Visto de entrada à Coreia do Norte
concedido a Suki Kim
Em 2011, Suki Kim, jornalista que nasceu e cresceu na Coreia do Sul e é cidadã americana, conseguiu um trabalho para dar aulas de inglês em uma universidade privada de Pyongyang, na qual estudam filhos homens da elite norte-coreana, "os futuros líderes do país".
Kim passou seis meses vivendo no campus da universidade tomando notas para convertê-las no livro 'Without You, There Is No Us: My Time with the Sons of North Korea's Elite' (Sem você, não há nós: meu tempo com os filhos da elite norte-coreana), publicado em 2015.
Suki Kim relatou à BBC Mundo como foi sua experiência, algo que poucos estrangeiros puderam experimentar no hermético país que nos últimos 70 anos esteve isolado do resto do mundo. É um lugar, como ela diz, onde o medo é constante, todos vivem se vigiando e onde o controle do governo "é o pior que se pode imaginar". Veja abaixo o seu depoimento.

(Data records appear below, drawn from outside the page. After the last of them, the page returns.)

-- ==== Sys2Proof/Machine/Collective.lean ====
section
/-! DEFINITION. The collective engine: descriptors, reduction and distribution trees, announcements, data and completion
(R514 to R519, R574 to R587). -/

namespace Sys2Proof.Machine

/-! ### Arithmetic (R516, R583) -/

/-- A combine or conversion reports flags as bits 0 OVF, 1 NAR, 2 FLUSH. -/
def collFlg (e : Enc) : Nat := b2n e.ovf + 2 * b2n e.nar + 4 * b2n e.flush

/-- Format in which partial results travel: QP32 for the quire formats (R583). -/
def travelFmt (f : Fmt) : Fmt := if isQuire f then .qp32 else f

/-- combine of two patterns of the travelling format (R515, R516, R583). -/
def combinePat (f : Fmt) (op : Nat) (a b : Nat) : Enc :=
  let x := (decodeScalar f false a).1
  let y := (decodeScalar f false b).1
  match op with
  | 0 =>
    if isFloat f && !(x.isReal && y.isReal) then { pat := nonRealPat f, nar := true }
    else encodeScalar f false false (x.add y) .rne
  | 1 => if x.isNan || y.isNan then { pat := nonRealPat f, nar := true } else { pat := if minBefore x y then b else a }
  | _ => if x.isNan || y.isNan then { pat := nonRealPat f, nar := true } else { pat := if minBefore y x then b else a }

/-- Pattern of element i of an image of n-byte elements. -/
def elemAt (bs : List Byte) (n i : Nat) : Nat := leNat ((bs.drop (n * i)).take n)

/-- combine(own, received) of two images of the travelling format; answers the image and the flags of each element. -/
def combineImage (f : Fmt) (op : Nat) (own got : List Byte) : List Byte × List Nat :=
  let n := fmtBits f / 8
  let es := (List.range (own.length / n)).map (fun i => combinePat f op (elemAt own n i) (elemAt got n i))
  ((es.map (fun e => leBytes n e.pat)).flatten, es.map collFlg)

/-- An image of one format written in another, element by element, with the flags of each. -/
def convertImage (src dst : Fmt) (bs : List Byte) : List Byte × List Nat :=
  if src = dst then (bs, [])
  else
    let n := fmtBits src / 8
    let es := (List.range (bs.length / n)).map (fun i =>
      encodeScalar dst false false (decodeScalar src false (elemAt bs n i)).1 .rne)
    ((es.map (fun e => leBytes (fmtBits dst / 8) e.pat)).flatten, es.map collFlg)

/-- Flags of elements joined into the flags of blocks of `count` elements. -/
def blockFlags (count : Nat) (t : Table Nat) (fs : List Nat) : Table Nat :=
  fs.zipIdx.foldl (fun t p => if p.1 = 0 then t else tmod (fun _ => 0) t (p.2 / count) (· ||| p.1)) t

/-! ### Trees (R514, R580, R581) -/

/-- Levels of a tree over P ranks. -/
def treeLevels (p : Nat) : List Nat := (List.range 13).filter (fun l => decide (2 ^ l < p))

/-- The rank whose relative rank to a root is given. -/
def absRank (p root rel : Nat) : Nat := (rel + root) % p

/-- Relative rank (R581). -/
def relRank (p root r : Nat) : Nat := (r + p - root) % p

/-- Relative ranks below a rank in a tree: the partner and level of each transfer with a higher rank. -/
def treeDown (p rel : Nat) : List (Nat × Nat) :=
  ((treeLevels p).filter (fun l => decide (rel % 2 ^ (l + 1) = 0) && decide (rel + 2 ^ l < p))).map (fun l => (l, rel + 2 ^ l))

/-- The transfer with a lower rank, where there is one. -/
def treeUp (p rel : Nat) : List (Nat × Nat) :=
  ((treeLevels p).filter (fun l => decide (rel % 2 ^ (l + 1) = 2 ^ l))).map (fun l => (l, rel - 2 ^ l))

/-- A blank transfer. -/
def newXfer (list : List (BitVec 12)) (rank : Nat) (reduce : Bool) (level off bytes : Nat) : CollXfer :=
  ⟨list.getD rank 0, rank, reduce, level, off, bytes, false, [], false, false, []⟩

/-- Bytes of one element in memory. -/
def CollJob.esize (j : CollJob) : Nat := fmtBits ((fmtOfCode j.fmt.toNat).getD .p8) / 8
/-- Format of the elements. -/
def CollJob.format (j : CollJob) : Fmt := (fmtOfCode j.fmt.toNat).getD .p8
/-- Bytes of a block (or part) in memory. -/
def CollJob.block (j : CollJob) : Nat := j.count * j.esize
/-- Ranks. -/
def CollJob.p (j : CollJob) : Nat := j.list.length
/-- The kind reduces. -/
def CollJob.reduces (j : CollJob) : Bool := decide (j.kind.toNat ≤ 2)
/-- Blocks of the result image. -/
def CollJob.blocks (j : CollJob) : Nat := if j.kind = 2 ∨ j.kind = 4 then j.p else 1
/-- Bytes of the travelling partial result. -/
def CollJob.partBytes (j : CollJob) : Nat :=
  (if j.kind = 2 then j.p else 1) * j.count * (fmtBits (travelFmt j.format) / 8)

/-- Part of the result image that goes to relative rank `rel` at a level of the tree rooted at rank 0: for REDUCE_SCATTER the
parts of the ranks below it, otherwise everything. -/
def CollJob.span (j : CollJob) (level rel : Nat) : Nat × Nat :=
  if j.kind = 2 then (rel * j.block, (min j.p (rel + 2 ^ level) - rel) * j.block) else (0, j.block)

/-- Transfers that this rank receives. -/
def CollJob.plannedRecvs (j : CollJob) : List CollXfer :=
  let p := j.p
  let red := if j.reduces then (treeDown p j.rank).map (fun x => newXfer j.list x.2 true x.1 0 j.partBytes) else []
  let dist :=
    match j.kind.toNat with
    | 1 => []
    | 4 => ((List.range p).map (fun i => (treeUp p (relRank p i j.rank)).map (fun x =>
        newXfer j.list (absRank p i x.2) false x.1 (i * j.block) j.block))).flatten
    | _ => (treeUp p j.rank).map (fun x =>
        newXfer j.list x.2 false x.1 (j.span x.1 j.rank).1 (j.span x.1 j.rank).2)
  red ++ dist

/-- Transfers that this rank sends. -/
def CollJob.plannedSends (j : CollJob) : List CollXfer :=
  let p := j.p
  let red := if j.reduces then (treeUp p j.rank).map (fun x => newXfer j.list x.2 true x.1 0 j.partBytes) else []
  let dist :=
    match j.kind.toNat with
    | 1 => []
    | 4 => ((List.range p).map (fun i => (treeDown p (relRank p i j.rank)).map (fun x =>
        newXfer j.list (absRank p i x.2) false x.1 (i * j.block) j.block))).flatten
    | _ => (treeDown p j.rank).map (fun x =>
        newXfer j.list x.2 false x.1 (j.span x.1 x.2).1 (j.span x.1 x.2).2)
  red ++ dist

/-! ### Slots -/

/-- Changes slot i. -/
def modSlot (s : State) (i : Fin 8) (g : CollSlot → CollSlot) : State :=
  { s with coll := { s.coll with slots := vmod s.coll.slots i g } }

/-- Changes the job of slot i. -/
def modJob (s : State) (i : Fin 8) (g : CollJob → CollJob) : State := modSlot s i (fun x => { x with job := x.job.map g })

/-- SPAN.COLL as it reads (R576). -/
def collWord (x : CollSlot) : Word :=
  pack [(x.daddr.toNat, 0), (b2n x.busy, 41), (b2n x.done, 42), (b2n x.fail, 43), (x.fcode.toNat, 44), (b2n x.ovf, 48),
    (b2n x.nar, 49), (b2n x.flush, 50)]

/-- The interrupt and NOTIFY of a slot (R586, R748). -/
def collRaise (s : State) (i : Fin 8) : State := raise s 3 i.1 (field (collWord s.coll.slots[i]) 42 9)

/-- Ranges that a rank writes at DST (R578). -/
def CollJob.dstBytes (j : CollJob) : Nat :=
  match j.kind.toNat with
  | 1 => if j.rank = 0 then j.block else 0
  | 4 => j.p * j.block
  | _ => j.block

/-- Ranges that a rank reads at SRC. -/
def CollJob.srcBytes (j : CollJob) : Nat :=
  match j.kind.toNat with
  | 2 => j.p * j.block
  | 3 => if j.rank = 0 then j.block else 0
  | _ => j.block

/-- The collective of a slot fails (R585): DST is undefined and no token is signalled. -/
def collFail (s : State) (i : Fin 8) (code : BitVec 3) : State :=
  let s1 := match (s.coll.slots[i]).job with
    | some j => freeRange s (j.dst, j.dstBytes)
    | none => s
  collRaise (modSlot s1 i (fun x => { x with busy := false, fail := true, fcode := code, job := none })) i

/-! ### Sending (R582) -/

/-- A COLL packet of a slot. -/
def collPacket (s : State) (i : Fin 8) (dst : BitVec 12) (collId : BitVec 32) (off aux : Nat) (bs : List Byte) : SpanPacket :=
  { newPacket s 6 4 dst with
    copyId := BitVec.ofNat 16 (i.1 * 4096), addr := BitVec.ofNat 40 off, total := collId.setWidth 40
    aux := BitVec.ofNat 32 aux, payload := bs }

/-- The announcement that invites a transfer (R582; its payload layout is log 14's). -/
def announcement (s : State) (i : Fin 8) (j : CollJob) (x : CollXfer) : SpanPacket :=
  collPacket s i x.peer j.collId x.off (j.rank + 0x10000)
    ([j.kind.setWidth 8, j.op.setWidth 8, j.fmt.setWidth 8, 0] ++ leBytes 4 j.count ++ leBytes 2 j.p ++ [0, 0])

/-- Sends a packet of a slot; a refusal at this die fails the collective with ROUTE. -/
def collSend (s : State) (i : Fin 8) (k : SpanPacket) : State :=
  if (s.coll.slots[i]).busy then
    let r := spanSend s k
    match r.2 with
    | none => r.1
    | some _ => collFail r.1 i 5
  else s

/-- The data packets of a range, at most 4096 bytes each and none across a block: offset, length, block. -/
def dataPieces (off bytes block : Nat) : List (Nat × Nat × Nat) :=
  if block = 0 then []
  else ((List.range (bytes / block)).map (fun b => (List.range (ceilDiv block 4096)).map (fun q =>
    (off + b * block + q * 4096, min 4096 (block - q * 4096), off / block + b)))).flatten

/-- Block size of a transfer's image. -/
def CollJob.unit (j : CollJob) (x : CollXfer) : Nat :=
  if x.reduce then j.count * (fmtBits (travelFmt j.format) / 8) else j.block

/-- Bytes of the result image that a rank holds. -/
def CollJob.resultBytes (j : CollJob) (off n : Nat) : List Byte :=
  ((List.range (n / j.block)).map (fun b => tget (fun _ => []) j.result (off + b * j.block))).flatten

/-- Bytes that a transfer sends. -/
def CollJob.sendBytes (j : CollJob) (x : CollXfer) : List Byte := if x.reduce then j.part else j.resultBytes x.off x.bytes

/-- One data packet of a transfer; the block's flags travel in AUX[19:17] (log 14). -/
def dataPacket (s : State) (i : Fin 8) (j : CollJob) (x : CollXfer) (q : Nat × Nat × Nat) : SpanPacket :=
  collPacket s i x.peer j.collId q.1 (j.rank + tget (fun _ => 0) j.flags q.2.2 * 0x20000)
    ((j.sendBytes x |>.drop (q.1 - x.off)).take q.2.1)

/-- Every reduce-phase transfer into this rank has been combined. -/
def CollJob.reduced (j : CollJob) : Bool := j.recvs.all (fun x => !x.reduce || x.done)

/-- The bytes of a transfer are at hand (R580). -/
def CollJob.canSend (j : CollJob) (x : CollXfer) : Bool :=
  if x.reduce then j.reduced
  else (List.range (x.bytes / j.block)).all (fun b => decide (tget (fun _ => []) j.result (x.off + b * j.block) ≠ []))

/-- Marks the transfer of a list at position n. -/
def modNth (l : List CollXfer) (n : Nat) (g : CollXfer → CollXfer) : List CollXfer :=
  l.zipIdx.map (fun p => if p.2 = n then g p.1 else p.1)

/-- Sends the transfer at position n when it is invited and its bytes are at hand. -/
def trySend (i : Fin 8) (s : State) (n : Nat) : State :=
  match (s.coll.slots[i]).job with
  | none => s
  | some j =>
    match j.sends[n]? with
    | none => s
    | some x =>
      if x.invited && !x.sent && j.canSend x then
        let s1 := modJob s i (fun j => { j with sends := modNth j.sends n (fun x => { x with sent := true }) })
        (dataPieces x.off x.bytes (j.unit x)).foldl (fun t q => collSend t i (dataPacket t i j x q)) s1
      else s

/-! ### Receiving (R580, R583) -/

/-- A received transfer is complete and its turn has come: reduce transfers combine in ascending level. -/
def CollJob.due (j : CollJob) (x : CollXfer) : Bool :=
  !x.done && decide (x.data.length = x.bytes) && decide (0 < x.bytes)
    && (!x.reduce || j.recvs.all (fun y => !y.reduce || y.done || decide (x.level ≤ y.level)))

/-- A job with the received transfer at position n taken in. -/
def takeRecv (j : CollJob) (n : Nat) : CollJob :=
  match j.recvs[n]? with
  | none => j
  | some x =>
    if j.due x then
      let bs := x.data.map (·.2)
      let j1 := { j with recvs := modNth j.recvs n (fun x => { x with done := true, data := [] }) }
      if x.reduce then
        let r := combineImage (travelFmt j.format) j.op.toNat j.part bs
        { j1 with part := r.1, flags := blockFlags j.count j.flags r.2 }
      else
        { j1 with result := (List.range (x.bytes / j.block)).foldl (fun t b =>
            tput t (x.off + b * j.block) ((bs.drop (b * j.block)).take j.block)) j.result }
    else j

/-- Rank 0 of a reduction forms the results once everything has been combined. -/
def formResult (j : CollJob) : CollJob :=
  if j.reduces && decide (j.rank = 0) && j.reduced && decide (j.result = []) then
    let r := convertImage (travelFmt j.format) j.format j.part
    { j with
      flags := blockFlags j.count j.flags r.2
      result := (List.range j.blocks).map (fun b => (b * j.block, (r.1.drop (b * j.block)).take j.block)) }
  else j

/-- What a job can do now: take in transfers, form results, and send. -/
def collProgress (s : State) (i : Fin 8) : State :=
  let s1 := modJob s i (fun j => formResult ((List.range j.recvs.length).foldl takeRecv j))
  let n := match (s1.coll.slots[i]).job with | some j => j.sends.length | none => 0
  (List.range n).foldl (trySend i) s1

/-! ### Announcements (R582, R585) -/

/-- An announcement agrees with a job's descriptor. -/
def annAgrees (j : CollJob) (a : CollAnn) : Bool :=
  decide (a.kind = j.kind) && decide (a.op = j.op) && decide (a.fmt = j.fmt) && decide (a.count.toNat = j.count)
    && decide (a.p.toNat = j.p) && j.sends.any (fun x => decide (x.peer = a.src) && decide (x.off = a.off))

/-- A slot takes an announcement: its transfer is invited, or the collective fails with MISMATCH. -/
def takeAnn (s : State) (i : Fin 8) (a : CollAnn) : State :=
  match (s.coll.slots[i]).job with
  | none => s
  | some j =>
    if annAgrees j a then
      let mine (x : CollXfer) : Bool := decide (x.peer = a.src) && decide (x.off = a.off)
      let sends := modifyFirst mine (fun x => { x with invited := true }) j.sends
      collProgress (modJob s i (fun j => { j with sends := sends })) i
    else collFail s i 4

/-- The busy slot of a collective. -/
def slotOf (s : State) (id : BitVec 32) : Option (Fin 8) :=
  (List.finRange 8).find? (fun i => match (s.coll.slots[i]).job with
    | some j => (s.coll.slots[i]).busy && decide (j.collId = id)
    | none => false)

/-- An announcement as a packet carries it. -/
def annOf (k : SpanPacket) : CollAnn :=
  let b (i : Nat) : Nat := ((k.payload.drop i).headD 0).toNat
  ⟨k.src, BitVec.ofNat 32 k.total.toNat, BitVec.ofNat 3 (b 0), BitVec.ofNat 2 (b 1), BitVec.ofNat 5 (b 2),
   BitVec.ofNat 32 (leNat ((k.payload.drop 4).take 4)), BitVec.ofNat 16 (leNat ((k.payload.drop 8).take 2)), k.addr.toNat⟩

/-- An announcement arrives: a slot takes it, it is kept, or it is refused because the table is full. -/
def annEffect (s : State) (k : SpanPacket) : State :=
  let a := annOf k
  match slotOf s a.collId with
  | some i => takeAnn s i a
  | none =>
    if s.coll.anns.length < 64 then { s with coll := { s.coll with anns := s.coll.anns ++ [a] } }
    else sendNack s k .noaccess

/-! ### GO (R575 to R579, R585) -/

/-- The legal combinations of R579. -/
def collLegal (kind op : Nat) (fmt : Option Fmt) : Bool :=
  match fmt with
  | none => false
  | some f =>
    if kind ≤ 2 then
      match op with
      | 0 => [Fmt.qp8, .qp16, .qp32, .f32].contains f
      | 1 => [Fmt.p8, .p16, .p32, .f32, .i32, .i64].contains f
      | 2 => [Fmt.p8, .p16, .p32, .f32, .i32, .i64].contains f
      | _ => false
    else decide (kind ≤ 4) && decide (op = 0) && isStored f && decide (8 ≤ fmtBits f)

Meu interesse na Coreia do Norte vem de uma combinação de duas razões. Como jornalista, tinha uma frustração por não saber a verdade sobre o que ocorre neste lugar, o que é uma enorme tragédia. E minha família foi separada pela guerra das Coreias em 1950, o que trouxe a razão pessoal.
Essa guerra e a posterior divisão da península separaram milhões de coreanos. Meu tio, irmão da minha mãe, ficou no norte, e minha avó nunca voltou a vê-lo. O mesmo ocorreu com os primos do meu pai.
De Pyongyang a Seul (capital de Coreia do Sul), são necessárias apenas duas horas de carro. Mas quando traçou-se a linha que dividiu a península, o Paralelo 38, em 1953, as pessoas que ficaram no norte nunca voltaram a ver seus familiares.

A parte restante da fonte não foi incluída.